Here and back again: Community reentry from a rural county jail as a learning experience

Open Access
- Author:
- Gee, Jeremiah Compton
- Graduate Program:
- Adult Education
- Degree:
- Doctor of Philosophy
- Document Type:
- Dissertation
- Date of Defense:
- February 27, 2015
- Committee Members:
- Melody M Thompson, Dissertation Advisor/Co-Advisor
Gary Kuhne, Committee Member
Esther Susana Prins, Committee Member
Kai Arthur Schafft, Committee Member
Davin Jules Carr Chellman, Committee Member - Keywords:
- rural jails
rural
jail. education
adult education
correctional education
phenomenology
critical phenomenology
prison - Abstract:
- When people leave county-level jails, they reenter the community without having had the same opportunity for educational programs that they would have had if they were incarcerated in a state or federal prison. At the county level, little is known about community reentry.

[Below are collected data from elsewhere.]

/-- A buffer that becomes READY. -/
def readyBuf (h : Nat) (s : State) : State :=
  let s1 := nextOrder s
  modBuf h (fun b => { b with state := .ready, filler := .none, order := s1.layers.orderClock, bad := [] }) s1

/-- The operation that fills a buffer ends as aborted (04 R109, 02 R65). -/
def abortFill (b : Buffer) (s : State) : State :=
  match b.filler with
  | .none | .stream => s
  | _ => endImplicit b.opSrc b.opTag (modOp b.opSrc b.opTag (fun o => if opLive o then { o with
      state := 2
      final := St.notCommitted
      progress := 1000
      bulk := none
      doneAt := nowNs s } else o) { s with layers.writeback := s.layers.writeback.filter fun w => w.handle != b.handle })

/-- Whether a release-pending buffer is held by nothing any longer (04 R109). -/
def releaseDue (s : State) (b : Buffer) : Bool :=
  b.releasePending && !isNamed s b.handle && (b.state == .free || b.state == .filling || b.state == .ready)

/-- Release-pending buffers that nothing holds any longer are deallocated, their fills aborted (04 R109, Table 4-3). -/
def sweepReleased (s : State) : State :=
  let gone := s.layers.buffers.filter (releaseDue s)
  gone.foldl (fun t b => dropBuf b.handle (abortFill b t)) s

/-- The status and effect of BUFFER_RELEASE (04 Table 4-3). -/
def releaseBuf (h : Nat) (s : State) : State × Nat :=
  match findBuf s h with
  | none => (s, St.badParam)
  | some b =>
    if inRing s h then (s, St.busy)
    else if isNamed s h || b.state == .onScreen || b.state == .retiring then
      (modBuf h (fun b => { b with releasePending := true }) s, St.deferred)
    else (dropBuf h (abortFill b s), St.ok)

/-- The state code of 04 Table 4-9. -/
def bufCode : BufState → Nat
  | .free => 0
  | .filling => 1
  | .ready => 2
  | .onScreen => 3
  | .retiring => 4

/-- The status record of a buffer (04 Table 4-9). -/
def bufBytes (s : State) (b : Buffer) : List Byte :=
  let ring := (List.range 8).find? fun k => match s.layers.streams.getD k none with
    | some st => st.ring.contains b.handle
    | none => false
  u16 b.handle ++ u8 (bufCode b.state) ++
    u8 (128 * b2n b.releasePending + 64 * b2n b.stored + 32 * b2n ring.isSome + 16 * b2n b.paletteOpaque) ++
    u8 b.format ++ u8 (ring.getD 0xFF) ++ u16 b.width ++ u16 b.height ++ u16 b.incomplete.length ++ u32 b.stray

/-- The contents of a buffer. -/
def Buffer.contents (b : Buffer) : List Byte := Memory.bytes b.mem 0 (dataSize b.format b.width b.height)

/-- The buffer descriptor's fields (04 Table 4-1). -/
def bufferOf (ps : List Byte) (h : Nat) : Buffer :=
  { handle := h, format := getB ps 0, stored := bitN (getB ps 1) 7, fromSlide := bitN (getB ps 1) 6
    fullRange := bitN (getB ps 1) 5, width := be ps 2 2, height := be ps 4 2, colorimetry := getB ps 6
    transfer := getB ps 7, slide := getB ps 8 }

/-- Whether a descriptor's fields are in range and its size within the pool (04 R105, Table 4-1). -/
def bufferFieldsOk (ps : List Byte) : Bool :=
  let f := getB ps 0
  let fl := getB ps 1
  1 ≤ f && f ≤ 11 && field fl 4 0 = 0 && 1 ≤ be ps 2 2 && be ps 2 2 ≤ 4096 && 1 ≤ be ps 4 2 && be ps 4 2 ≤ 4096 &&
    getB ps 6 ≤ 3 && getB ps 7 ≤ 4 && (if bitN fl 7 || bitN fl 6 then getB ps 8 ≤ 63 else getB ps 8 = 0) &&
    granulesOf f (be ps 2 2) (be ps 4 2) ≤ 1152

/-! ## Scaler taps (05 R132, R133, R146 to R148) -/

/-- The coefficient set of a bank; built-in set 0 has 4 taps in both directions and edge mode 0 (05 Table 5-1). -/
def ScalerState.active (x : ScalerState) : Option CoeffSet := if x.activeB then x.bankB else x.bankA
def ScalerState.inactive (x : ScalerState) : Option CoeffSet := if x.activeB then x.bankA else x.bankB
def setVTaps (c : Option CoeffSet) : Nat := (c.map (·.vTaps)).getD 4
def setHTaps (c : Option CoeffSet) : Nat := (c.map (·.hTaps)).getD 4
def setEdge (c : Option CoeffSet) : Nat := (c.map (·.edge)).getD 0
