/-- A sample is due and can be completed: the composites of its frame are summed and their magnitude is fixed. -/
def sampleDue (s : State) : Option FrameSums :=
  if samples s then s.almanac.sampleFrame.bind fun n =>
    let f := n - n % max 1 (planOf s n).divisor
    if s.ledger.magnitudes.any fun x => x.frame == f then
      (s.ledger.sums.find? fun x => x.frame == f).orElse fun _ => s.ledger.latest.filter fun x => x.frame == f
    else none
  else none

/-- STRESS_SAMPLE (06 R170). -/
def execStressSample (s : State) : Host.Outcome State Fault Refusal :=
  .next (match sampleDue s with | some f => takeSample f s | none => s)

end Sys2Proof.Machine
end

This study sought to find out what rural community reentry is like from the perspective of those who experience it, investigate learning’s relationship to community reentry, and examine power relationships that affect the reentry experience. Through interviews with young men ages 18-24, a phenomenological approach to this case study of one rural county jail’s participants yielded descriptions of community reentry that were interpreted using a conceptual framework based on Gehring’s (2012) Integral Approach to correctional education and a theoretical framework based on Dewey’s (1938/1997) experiential learning theory, Foucault’s (1977/2005) description of how people can be subjugated by a panoptic power arrangement, and Mezirow’s (1991, 1995) theory of transformational education. Several themes were identified to describe the community reentry experience. Individuals described learning as navigating the space between the reality that jail doesn’t teach you anything and society’s expectation that they learn a lesson that has not been fully articulated. The factors influencing reentry as an educational experience included how long and how many times one had been in jail, which the participants connected with learning by losing and becoming mature. Experiences with probation and parole officers, described as “being on paper,” defined the power relations of community reentry. These critical and interpretive themes were juxtaposed against two descriptive themes that depicted reentry as an up-down cycle of “getting your feet underneath you” and then “slipping up.”